KING et al. “Impact of Clean-Label Antimicrobials and Nitrite Derived from Natural Sources on the Outgrowth of Clostridium perfringens during Cooling of Deli-Style Turkey Breast” (tradução livre: “Impacto de antimicrobianos de rótulo limpo e nitritos derivados de fontes naturais na proliferação de Clostridium perfringens durante o resfriamento de peito de peru em forma de embutido”).

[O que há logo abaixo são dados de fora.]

-- ==== Sys2Proof/Machine/TableCmds.lean ====
section
/-! DEFINITION. Table commands, from the mailbox and from the table command rings (06_tables_and_learning.md R179-R204,
R373). -/

namespace Sys2Proof.Machine

/-! ### Commands and records (R199, R200) -/

/-- A table command (R199). -/
structure TCmd where
  op : Nat
  table : Nat
  shadow : Bool
  replace : Bool
  toGen : Nat
  incl : Bool
  count : Nat
  tag : Nat
  data : Nat
  result : Nat
  cursor : Nat
  len : Nat
  deriving DecidableEq, Repr

/-- A command from its 32 bytes. -/
def TCmd.of (b : Bytes) : TCmd :=
  let w := wordAt b 0
  ⟨fld w 7 0, fld w 11 8, bitOf w 12, bitOf w 13, fld w 14 14, bitOf w 15, fld w 31 16, leAt b 4 2, leAt b 8 8,
    leAt b 16 8, leAt b 24 4, leAt b 28 1⟩

/-- Masks of the words of a body: reserved bits read as zero (R9, R182-R198, R616). -/
def bodyMask (t : Nat) : List Nat :=
  let f := 0xFFFFFFFF
  match t with
  | 0 => [0xFFFF0FFF, 0xFFFF1FFF, 0xC1FF3FFF, 0xCFFFE1FF, 0, 0, 0, 0]
  | 1 => [0x8000FFFF]
  | 2 => [f, f, 0xA0FFFFFF, 0]
  | 3 => [f, f, f, f, f, 0xE0000FFF]
  | 4 => [f, 0x0FFFFFFF, 0xFCFF0FFF, 0]
  | 5 => [f, f, f, f]
  | 6 => [f, 0x000000FF, f, 0x0000FFFF, 0xFFFF807F, 0x00FF0000]
  | 7 => [f, f, f, f, 0x000000FF, f, 0x0000FFFF, 0xFFFF807F, 0x00FF0000]
  | 8 => [f, f, 0x00010000, 0]
  | 9 => List.replicate 32 f ++ [0xC000FFFF]
  | _ => [0xFFFFFF, 0xFFFFFF, 0xFFFFFF, 0xFFFFFF, 0xE, 0, 0, 0]

/-- The body of a record with its reserved bits zero. -/
def cleanBody (t : Nat) (rcd : Bytes) : Bytes :=
  let b := slice rcd 8 (bodyLen t)
  ofWords ((bodyMask t).zipIdx.map fun (m, i) => wordAt b i &&& word m)

/-- INDEX of a record. -/
def recIndex (rcd : Bytes) : Nat := leAt rcd 0 4

/-- A record as a command returns it: slot or index, RSTATUS, MOVE_GEN, body. -/
def mkRecord (t i st mg : Nat) (body : Bytes) : Bytes :=
  slice (leBytes 4 i ++ [byte st, byte mg, 0, 0] ++ body) 0 (recLen t)

/-- An index of a direct table or of the tracker exists (R182-R186, R194-R198). -/
def indexOk (t i : Nat) : Bool :=
  i < tableSize t && !(t == 1 && 24 ≤ i / 2048 && 64 ≤ i % 2048) && !(t == 3 && i == 4095)

/-- A direct table's entry is present: its VALID bit, or always where it has none (R201). -/
def present (t : Nat) (e : Bytes) : Bool :=
  match t with
  | 0 => leAt e 0 4 / 2 ^ 31 == 1
  | 1 => leAt e 0 4 / 2 ^ 31 == 1
  | 3 => leAt e 20 4 / 2 ^ 31 == 1
  | 9 => leAt e 128 4 / 2 ^ 31 == 1
  | _ => true

/-- Every port set in a bitmap may be sent to (R185, R186). -/
def portsOk (bs : Bytes) : Bool := (portsOf (slice bs 0 16)).all portTarget

/-- Address bits beyond the prefix length are 0 (R192). -/
def prefixOk (t : Nat) (key : Bytes) : Bool :=
  let l := prefixLen t key
  l ≤ (if t = 7 then 128 else 32) && lpmKey t key l == slice key 0 (keyLen t)

/-- An INSERT of a body is not refused (R183, R185, R186, R192, R197, R616). -/
def insertOk (t : Nat) (b : Bytes) : Bool :=
  match t with
  | 0 =>
    let w0 := wordAt b 0
    let w3 := wordAt b 3
    fld w0 30 28 ≤ 4 && fld w3 31 30 ≤ 2 && fld (wordAt b 2) 31 30 ≤ 2 && fld (wordAt b 1) 29 16 ≤ 9216 &&
    portTarget (fld w0 22 16) && (!bitOf w3 8 || (fld w0 30 28 == 1 && 64 ≤ fld w0 22 16 && fld w0 22 16 ≤ 67))
  | 2 =>
    byteAt b 0 ≤ 23 && byteAt b 1 ≤ 1 && (byteAt b 1 == 0 || byteAt b 0 ≤ 3) && leAt b 2 4 < 2 ^ 29 && leAt b 6 2 == 0
  | 3 => portsOk b && leAt b 16 4 < 2 ^ 29
  | 5 => portsOk b
  | 6 => prefixOk 6 b && fld (wordAt b 4) 30 29 ≤ 2
  | 7 => prefixOk 7 b && fld (wordAt b 7) 30 29 ≤ 2
  | 9 => (List.range 64).all fun i => (b.getD i 0) &&& ~~~ (b.getD (64 + i) 0) == 0
  | _ => true

/-- What one record of a command did: RSTATUS, slot or index, MOVE_GEN, body, machine. -/
structure RecDone where
  st : Nat
  i : Nat
  mg : Nat
  body : Bytes
  s : State

/-- The entry of a direct table as its body; all zero where none is held. -/
def State.entryOf (s : State) (t i : Nat) (shadow : Bool) : Bytes :=
  if t = 8 then s.tbl.slot (i / 256) (i % 256)
  else if t = 10 then
    match kvGet? s.tbl.pol i with
    | some p => (p.refill s.now).shown
    | none => List.replicate 32 0
  else kvGet (s.tbl.table t shadow) i (List.replicate (bodyLen t) 0)

/-- A direct table's entry is there to be found or deleted (R201). -/
def State.held (s : State) (t i : Nat) (shadow : Bool) : Bool :=
  let e := s.entryOf t i shadow
  if t = 8 then trackState e != 0 else present t e

/-- SEARCH of one record (R201). -/
def State.recSearch (s : State) (c : TCmd) (rcd : Bytes) : RecDone :=
  let body := cleanBody c.table rcd
  if hashed c.table then
    let m := s.tbl.table c.table c.shadow
    match s.lookup c.table m (keyOf c.table body) with
    | some k => let e := kvGet m k []; ⟨0, k, moveGen c.table e, e, s⟩
    | none => ⟨1, 0, 0, body, s⟩
  else
    let i := recIndex rcd
    if !indexOk c.table i then ⟨4, i, 0, body, s⟩
    else if s.held c.table i c.shadow then ⟨0, i, 0, s.entryOf c.table i c.shadow, s⟩
    else ⟨1, i, 0, body, s⟩

/-- INSERT of one record into the tracker: NAME and PIN are set (R194). -/
def State.trackInsert (s : State) (i : Nat) (body : Bytes) : Nat × State :=
  let c := i / 256
  let name := leAt body 0 8
  let pin := byteAt body 10 % 2
  let other := (List.range 256).any fun t =>
    t != i % 256 && trackState (s.tbl.slot c t) != 0 && leAt (s.tbl.slot c t) 0 8 == name
  if other then (2, s)
  else
    let e := s.tbl.slot c (i % 256)
    let e' := if trackState e != 0 && leAt e 0 8 == name then putBytes e 10 [byte pin]
      else leBytes 8 name ++ [0xFE#8, 4#8, byte pin, 0#8] ++ List.replicate 4 0
    (0, s.setTbl { s.tbl with track := kvSet s.tbl.track i e' })

/-- A direct entry written, an all-zero one not held (R201). -/
def putEntryOf (m : Kv Bytes) (i : Nat) (b : Bytes) : Kv Bytes := if b.all (· == 0) then kvDel m i else kvSet m i b

/-- INSERT of one record (R177, R182-R201). [DEDUCED, assumption 150] -/
def State.recInsert (s : State) (c : TCmd) (rcd : Bytes) : RecDone :=
  let t := c.table
  let body := cleanBody t rcd
  let i := recIndex rcd
  if !insertOk t body || (!hashed t && !indexOk t i) then ⟨4, i, 0, body, s⟩
  else if hashed t then
    let e := putBytes body (flagOff t) (leBytes 4 (putBit (word (leAt body (flagOff t) 4)) 31 true).toNat)
    let (g, sh) := s.hctrl t (keyOf t e)
    let (st, k, s) := s.hashInsert t (if sh then 1 - g else g) c.shadow c.replace e
    let s := s.setTbl { s.tbl with seq := s.tbl.seq + 1 }
    let s := if t = 4 ∧ st = 0 then
        s.freePending fun q => macKey q.mac q.fid == keyOf 4 e else s
    ⟨st, k, moveGen t (kvGet (s.tbl.table t c.shadow) k (List.replicate 64 0)), e, s⟩
  else if t = 8 then
    let (st, s) := s.trackInsert i body
    ⟨st, i, 0, body, s⟩
  else if t = 10 then
    let p := Policer.write (kvGet? s.tbl.pol i) s.now body
    ⟨0, i, 0, body, s.setTbl { s.tbl with pol := kvSet s.tbl.pol i p }⟩
  else ⟨0, i, 0, body, s.setTable t c.shadow (putEntryOf (s.tbl.table t c.shadow) i body)⟩

/-- DELETE of one record (R201). -/
def State.recDelete (s : State) (c : TCmd) (rcd : Bytes) : RecDone :=
  let t := c.table
  let body := cleanBody t rcd
  let i := recIndex rcd
  if hashed t then
    let m := s.tbl.table t c.shadow
    match s.lookup t m (keyOf t body) with
    | some k => ⟨0, k, moveGen t (kvGet m k []), body, s.setTable t c.shadow (kvDel m k)⟩
    | none => ⟨1, 0, 0, body, s⟩
  else if !indexOk t i then ⟨4, i, 0, body, s⟩
  else if !s.held t i c.shadow then ⟨1, i, 0, body, s⟩
  else if t = 10 then ⟨0, i, 0, body, s.setTbl { s.tbl with pol := kvDel s.tbl.pol i }⟩
  else ⟨0, i, 0, body, s.setTable t c.shadow (kvDel (s.tbl.table t c.shadow) i)⟩

/-! ### Whole commands -/

/-- What a command did: status of R201, entries affected, CURSOR, records out, CRC of R202, machine. -/
structure CmdDone where
  st : Nat
  aff : Nat
  cursor : Nat
  out : List Bytes
  crc : Word
  s : State

/-- Final value of the CRC-32C of R93. -/
def auditCrc (b : Bytes) : Word := ~~~ (crc32c 0xFFFFFFFF b)

/-- A refused command. -/
def cmdRejected (s : State) : CmdDone := ⟨4, 0, 0, [], 0, s⟩

/-- Run a per-record command over its records, in order (R201). -/
def State.runRecords (s : State) (c : TCmd) (recs : List Bytes) : CmdDone :=
  let f := fun (acc : State × List Bytes × Nat × Nat) rcd =>
    let (s, out, ok, _) := acc
    let d := match c.op with
      | 1 => s.recSearch c rcd
      | 2 => s.recInsert c rcd
      | _ => s.recDelete c rcd
    (d.s, out ++ [mkRecord c.table d.i d.st d.mg d.body], if d.st = 0 then ok + 1 else ok, d.st)
  let (s, out, ok, last) := recs.foldl f (s, [], 0, 0)
  let st := if recs.length = 1 then last else if ok = recs.length then 0 else 6
  let key := match recs with
    | r :: _ => if hashed c.table then keyOf c.table (cleanBody c.table r) else slice r 0 4
    | [] => []
  let s := if c.shadow && (c.op == 2 || c.op == 3) && decide (0 < ok) then s.shadowWritten else s
  ⟨st, ok, 0, out, if recs.isEmpty then 0 else auditCrc key, s⟩

/-- Entries a walk gives, from a slot or index onward: each with its position (R180). -/
def State.walkFrom (s : State) (t : Nat) (shadow : Bool) (cursor n : Nat) : List (Nat × Bytes) :=
  if t = 5 ∨ t = 10 then
    ((List.range' cursor n).filter (· < tableSize t)).map fun i => (i, s.entryOf t i shadow)
  else if t = 8 then
    (((s.tbl.track.filter fun e => cursor ≤ e.1 && trackState e.2 != 0)).take n)
  else (((s.tbl.table t shadow).filter fun e => cursor ≤ e.1 && (hashed t || present t e.2)).take n)

/-- NEXT (R180, R181). [DEDUCED, assumption 53] -/
def State.cmdNext (s : State) (c : TCmd) : CmdDone :=
  let k := walkKey c.table c.shadow
  let w := if c.cursor = 0 then (⟨0, [], false⟩ : Walk) else kvGet s.tbl.walks k ⟨c.cursor, [], false⟩
  let setWalk (s : State) (w : Option Walk) : State :=
    s.setTbl { s.tbl with walks := match w with | some w => kvSet s.tbl.walks k w | none => kvDel s.tbl.walks k }
  if w.ovf then ⟨7, 0, 0xFFFFFFFF, [], 0, setWalk s none⟩
  else
    let m := s.tbl.table c.table c.shadow
    let carried := (w.carry.take c.count).map fun e =>
      mkRecord c.table ((s.lookup c.table m (keyOf c.table e)).getD 0) 0 (moveGen c.table e) e
    let l := s.walkFrom c.table c.shadow c.cursor (c.count - carried.length + 1)
    let now := l.take (c.count - carried.length)
    let rest := l.drop (c.count - carried.length)
    let out := carried ++ now.map fun e =>
      mkRecord c.table e.1 0 (if hashed c.table then moveGen c.table e.2 else 0) e.2
    let cur := match rest, now.getLast? with
      | r :: _, _ => r.1
      | [], some e => e.1 + 1
      | [], none => c.cursor
    let carry := w.carry.drop c.count
    if rest.isEmpty && carry.isEmpty then ⟨0, out.length, 0xFFFFFFFF, out, 0, setWalk s none⟩
    else ⟨0, out.length, cur, out, 0, setWalk s (some ⟨cur, carry, false⟩)⟩

/-- FLUSH_BY_PORT (R191). -/
def State.cmdFlush (s : State) (c : TCmd) (mask : Bytes) : CmdDone :=
  let inMask (p : Nat) : Bool := byteAt mask (p / 8) / 2 ^ (p % 8) % 2 == 1
  let gone (e : Nat × Bytes) : Bool :=
    let w := word (leAt e.2 8 4)
    !bitOf w 26 && inMask (fld w 6 0) && (c.incl || !bitOf w 30)
  let n := (s.tbl.mac.filter gone).length
  let s := s.setTbl { s.tbl with mac := s.tbl.mac.filter fun e => !gone e }
  ⟨0, n, 0, [], auditCrc (slice mask 0 16), s.freePending fun q => inMask q.last⟩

Journal of Food Protection, vol. 5, nº 78, p. 946-953, 2015.
___________________. “Comparison of curing ingredients derived from purified and natural sources on inhibition of Clostridium perfringens outgrowth during the cooling of deli-style turkey breast” (tradução livre: “Comparação entre ingredientes de cura derivados de fontes purificadas e naturais na inibição da proliferação da bactéria Clostridium perfringens durante o resfriamento de peito de peru embutido.”) Journal of Food Protection, vol. 8, nº 78, p. 1527-1535, 2015.

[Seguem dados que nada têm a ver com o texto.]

/-- The module starts after a reset of a kind of R542: every domain powered, in reset while RESET_N is held. -/
def State.startUp (s : State) (kind cause win src : Nat) : State :=
  let sup := s.supply
  let s := s.startVset
  let s := (s.setFld R.FOX_STATUS 1 0 sup).setReg (R.FOX_MEAS 28) (word sup)
  let s := (s.setReg R.PWR_PD_STATUS 0xFFFF).modReg R.PWR_STATUS fun w => putBit (putFld w 2 0 1) 5 false
  let s := s.setReg R.PWR_RST_CAUSE (word (cause + 16 * kind + 256 * win + 65536 * src))
  let gap := s.regBit R.TIM_TB3_STATUS 0 && kind == 6
  let s := s.setPwr { s.pwr with
    mode := .run, target := .run, chip := none, tc10 := [], fwd := []
    inReset := if s.pwr.resetPin then List.range' 1 15 else []
    keyLowAt := if s.regBit R.PWR_STATUS 6 then none else some s.now
    seqFails := if cause = 5 ∧ win = 1 ∧ src = 3 then s.pwr.seqFails else 0 }
  let s := s.putRestart kind gap
  let s := match kind with | 3 => s.pwrCtr 3 | 4 => s.pwrCtr 2 | 5 => s.pwrCtr 1 | _ => s.pwrCtr 0
  let s := s.setCip { s.cip with fv := s.cip.resume, causes := [] }
  let s := (s.ledgerStart kind cause).setPwr { s.pwr with pfwAt := none }
  let s := s.evalDomain 0
  if sup = 2 then s.enterBattery else s

/-- Causes that drive the cipher alarm drive it again as the cluster starts (R475). [DEDUCED, assumption 106] -/
def State.alarmAgain (s : State) (causes : List Nat) : State :=
  let s := causes.foldl State.cipAlarm s
  if causes.contains 1 then s.fault 17 3 [] else s

/-- Start with the alarm causes that hold. -/
def State.restartModule (s : State) (kind cause win src : Nat) : State :=
  let causes := s.cip.causes
  (s.startUp kind cause win src).alarmAgain causes

/-! ### Entry to STANDBY and SLEEP (R535-R537) -/

/-- A state request is refused (R536). -/
def State.stateReqOk (s : State) (v : Word) : Bool :=
  v.toNat == 0 || (bitOf v 31 && (fld v 2 0 == 3 || fld v 2 0 == 4) && s.pwr.mode != .entering && !s.regBit R.PWR_STATUS 5)

/-- The remaining steps of an entry: saves, selective wake, gating. [DEDUCED, assumption 112] -/
def State.finishEntry (s : State) : State :=
  let sleep := s.pwr.target == .sleep
  let s := s.stopAdmission.saves.saveTb3
  let can := (List.range 8).foldl (fun w n => putBit w (6 + n) (s.regBit (R.CAN_SWK_CFG n) 0)) (s.reg R.PWR_WAKE_EN)
  let s := s.setReg R.PWR_WAKE_EN can
  let s := if sleep then s.ledgerSleep else s
  let s := s.loseAll (if sleep then 1 else 0)
  let s := s.setReg R.PWR_PD_STATUS 1
  s.setPwr { s.pwr with mode := s.pwr.target, tc10 := [], inReset := [], entryAt := s.now, fwd := [] }

/-- The exit from STANDBY or SLEEP (R535, R542). -/
def State.wakeExit (s : State) : State :=
  let sleep := s.pwr.mode == .sleep
  ((s.restartModule (if sleep then 5 else 4) (if sleep then 2 else 3) 0 0).forwardWake).settle

/-- The entry ends; a source latched during it starts the exit at once (R553). -/
def State.endEntry (s : State) : State :=
  let latched := !s.wakeLatched.isEmpty && s.pwr.chip.isNone && s.pwr.entryWake
  let s := s.finishEntry
  if latched then s.wakeExit else s

/-- Entry begins: ALIVE_OUT stops with cause 8 and TC10 partners are asked to sleep (R537). -/
def State.beginEntry (s : State) (target : PwrMode) : State :=
  let ports := (List.range 20).filter fun i => s.regBit R.PWR_TC10_EN i
  let s := (s.aliveStop 8 0 0).setFld R.PWR_STATUS 2 0 5
  let s := s.setPwr { s.pwr with mode := .entering, target := target, tc10 := ports, entryAt := s.now, entryWake := false }
  let s := (ports.filter fun i => powered s (portDomain (4 + i))).foldl (fun s i => s.emit (.tc10 (4 + i) false)) s
  if ports.isEmpty then s.endEntry else s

Esses estudos concluíram que:
1) concentrações menores de nitrito (abaixo de 75 ppm), independentemente de sua fonte, podem se tornar um problema em relação ao controle eficaz da bactéria C. perfringensdurante o resfriamento, com base nas diretrizes de resfriamento prolongado (100 ppm) do Serviço de Inspeção e Segurança Alimentar do Departamento de Agricultura dos EUA, “Apêndice A”;
2) a adição de um ingrediente antimicrobiano (além do nitrito) é uma abordagem muito plausível para se tratar do controle da Clostridium perfringens durante um período mais prolongado de resfriamento;
3) a despeito da fonte de nitrito (quer dizer, se natural ou sintético), o controle deClostridium perfringens durante o resfriamento é o mesmo.
Tópicos de resumo
Todas as pesquisas até aqui conduzidas embasam as seguintes conclusões e recomendações:
• dado que a concentração é a mesma, deve ser entendida como cientificamente aceitável para levar em conta o nitrito como uma fonte purificada, assim como o nitrito como fonte natural para que seja idêntico em sua composição, função e impacto na qualidade e segurança alimentar;
• uma combinação de pelo menos 75 ppm de nitrito de sódio, e de pelo menos 250 ppm de ascorbato foram encontradas e corroboradas para fornecer qualidade aceitável com segurança semelhante às práticas convencionais de cura;
• caso sejam utilizados níveis mais baixos de nitrito (quer dizer, em sistema de cura alternativos), suplementar o nitrito em uso com outros antimicrobianos é uma abordagem possível para que se obtenham patamares importantes de segurança alimentar;
• um importante corpo científico acerca de novas pesquisas sobre nitritos e segurança alimentar foi criado e enaltece décadas de estudos já publicados sobre nitritos/segurança alimentar. O copo de acadêmicos e as pesquisas recentes devem ser associados para se avançar ainda mais na resolução da questão dos nitritos e da segurança alimentar.